A national database containing the details of people accused of unproven allegations, and the subjects of failed police investigations, is to be set up in the wake of the Ian Huntley debacle.
Teachers' leaders and civil liberty campaigners warned the move could cause false and malicious claims. In one scheme piloted in the West Midlands, police have listed names and addresses of all suspects who have been accused of wrongdoing, but have not been convicted.
The retention and availability of so-called "soft intelligence" was among police failings highlighted after the Soham case. Huntley, sentenced to life for murdering Jessica Chapman and Holly Wells, was able to work with children despite having been accused of nine sex crimes, including four rapes, and the indecent assault of an 11-year-old girl. Humberside police were criticised for not retaining information on him, and were accused of misunderstanding the Data Protection Act. The force destroyed the intelligence on Huntley, saying all the allegations were unproven.
But the Home Office is working on two national database systems, and is reviewing police practice, to ensure such a mistake is not repeated. Different police forces operate different policies on what information is kept, and for how long. The guidelines say information on unconvicted individuals accused of serious crimes should be kept for at least 10 years.
The data is crucial in allowing the Criminal Records Bureau (CRB) to check on people who apply for jobs with children.

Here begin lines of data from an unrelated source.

theorem withTimers (h : Twin a b s t) (x : TimerArray) : Twin a b (s.withTimers x) (t.withTimers x) :=
  ⟨h.recv, h.plan, rfl, h.frame, h.testNumber, h.testFrame, h.rep⟩

theorem setSlot (h : Twin a b s t) (k : Fin 8) (x : Slot) : Twin a b (s.setSlot k x) (t.setSlot k x) := by
  unfold State.setSlot
  rw [h.timers]
  exact h.withTimers _

/-- A change of the Report Unit that neither reads nor changes the records made. -/
theorem withRep (h : Twin a b s t) (f : Report → Report)
    (hf : ∀ (r : Report) (m : List Made), f { r with made := m } = { f r with made := m }) :
    Twin a b (s.withRep (f s.rep)) (t.withRep (f t.rep)) := by
  obtain ⟨later, hs, ht⟩ := h.rep
  exact ⟨h.recv, h.plan, h.timers, h.frame, h.testNumber, h.testFrame, later,
    (congrArg Report.made (hf s.rep s.rep.made)).trans hs, (congrArg f ht).trans (hf s.rep (b ++ later))⟩

theorem setActivity (h : Twin a b s t) (x : Activity) : Twin a b (s.setActivity x) (t.setActivity x) :=
  h.withRep (fun r => { r with activity := x }) fun _ _ => rfl

theorem listBuffer (h : Twin a b s t) (i : Fin 4) : Twin a b (s.listBuffer i) (t.listBuffer i) :=
  h.withRep (fun r => { r with sendList := r.sendList ++ [i] }) fun _ _ => rfl

theorem setBuffers (h : Twin a b s t) (x : Vector Buffer 4) : Twin a b (s.setBuffers x) (t.setBuffers x) := by
  refine h.withRep (fun r => r.setBuffers x) fun r m => ?_
  unfold Report.setBuffers
  dsimp only
  (repeat' split) <;> rfl

theorem captureStart (h : Twin a b s t) : Twin a b s.captureStart t.captureStart := by
  unfold State.captureStart
  rw [h.plan, h.buffers, h.sendList, h.testNumber, h.testFrame]
  split
  · split
    · exact (h.setBuffers _).setActivity _
    · exact (h.setActivity _).make _ _ _
  · exact h.setActivity _

theorem timerBody (h : Twin a b s t) (he : t.eng = s.eng) (k : Fin 8) (o : TimerOutcome) (elapsed : Nat) (bo : Bool)
    (lag : Nat) : t.timerBody k o elapsed bo lag = s.timerBody k o elapsed bo lag := by
  simp only [State.timerBody, State.probeGain, h.timers, h.plan, h.recv, h.frame, he]

theorem stopSlot (h : Twin a b s t) (he : t.eng = s.eng) (k : Fin 8) (time : Nat) (bo : Bool) :
    Twin a b (s.stopSlot k time bo) (t.stopSlot k time bo) := by
  unfold State.stopSlot
  dsimp only
  rw [h.timers, h.timerBody he, h.testNumber, h.testFrame]
  split
  · exact h.setSlot _ _
  · split
    · exact (h.setSlot _ _).make _ _ _
    · exact h

/-- R120: an event is offered alike; the channels are read where it stops a slot, so by a RUNNING one alone. -/
theorem offerSlot (h : Twin a b s t) (ev : Cond) (stamp : Nat) (bo : Bool) (k : Fin 8)
    (he : t.eng = s.eng ∨ s.timers.slots[k].state ≠ .running) :
    Twin a b (State.offerSlot ev stamp bo s k) (State.offerSlot ev stamp bo t k) := by
  unfold State.offerSlot
  dsimp only
  rw [h.timers, h.plan, h.frame]
  split
  · split
    · exact h.setSlot _ _
    · split
      · exact h.setSlot _ _
      · exact h
  · next hx =>
    split
    · exact h.stopSlot (he.resolve_right (not_not_intro hx)) k stamp bo
    · exact h
  all_goals exact h

theorem offerSlots (h : Twin a b s t) (ev : Cond) (stamp : Nat) (bo : Bool) (l : List (Fin 8)) (hl : l.Nodup)
    (he : t.eng = s.eng ∨ ∀ k ∈ l, s.timers.slots[k].state ≠ .running) :
    Twin a b (l.foldl (State.offerSlot ev stamp bo) s) (l.foldl (State.offerSlot ev stamp bo) t) := by
  induction l generalizing s t with
  | nil => exact h
  | cons k l ih =>
    obtain ⟨hk, hl⟩ := List.nodup_cons.1 hl
    refine ih (h.offerSlot ev stamp bo k (he.imp_right fun hn => hn k (by simp))) hl (he.imp (by simp) fun hn j hj => ?_)
    rw [State.offerSlot_other (ne_of_mem_of_not_mem hj hk)]
    exact hn j (by simp [hj])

Police also use the information to identify patterns of criminal behaviour, arrest suspects, and target likely offenders. But ability of the police and the CRB to access a central list of suspects was greeted with caution by teachers and civil liberty campaigners who fear malicious allegations may be included. Teachers' unions say their members' careers could be blighted by an unsubstantiated pupil complaint.
In the pilot scheme, the West Midlands, West Mercia, and Staffordshire police forces, are keeping a database which could form the model for a national database. The second system being considered involves every force placing an indicator, or "flag", on the police national computer beside individuals about whom "soft intelligence" is available. The CRB or an investigating officer would contact the individual forces for the details of the allegations.
The Home Office is examin-ing new rules or guidelines in the Data Protection Act. The department is also considering new legislation that would result in people in sensitive professions working with children, such as teachers, having their backgrounds vetted more regularly. Details of possible reforms were provided by the Home Office to the inquiry, chaired by Sir Michael Bichard, investigating how Huntley got a job as a school caretaker. Hazel Blears, the Home Office minister, said yesterday: "I was very concerned that there appeared to be a lack of clarity in the interpretation of the provisions of the Act. We need to make sure this is crystal clear, that there is no room for misinterpretation, because if this information slips through the net, it can have disastrous results."
Eamonn O'Kane, general secretary of the teachers' union NASUWT, said: "Teachers are vulnerable to false, exaggerated and malicious allegations. The procedures must not be such that they give credence to the view that an allegation is in itself proof of guilt."
Gareth Crossman, policy director of Liberty, the civil rights group, said their main concern was confidentiality and the possibility of unproven allegations become public.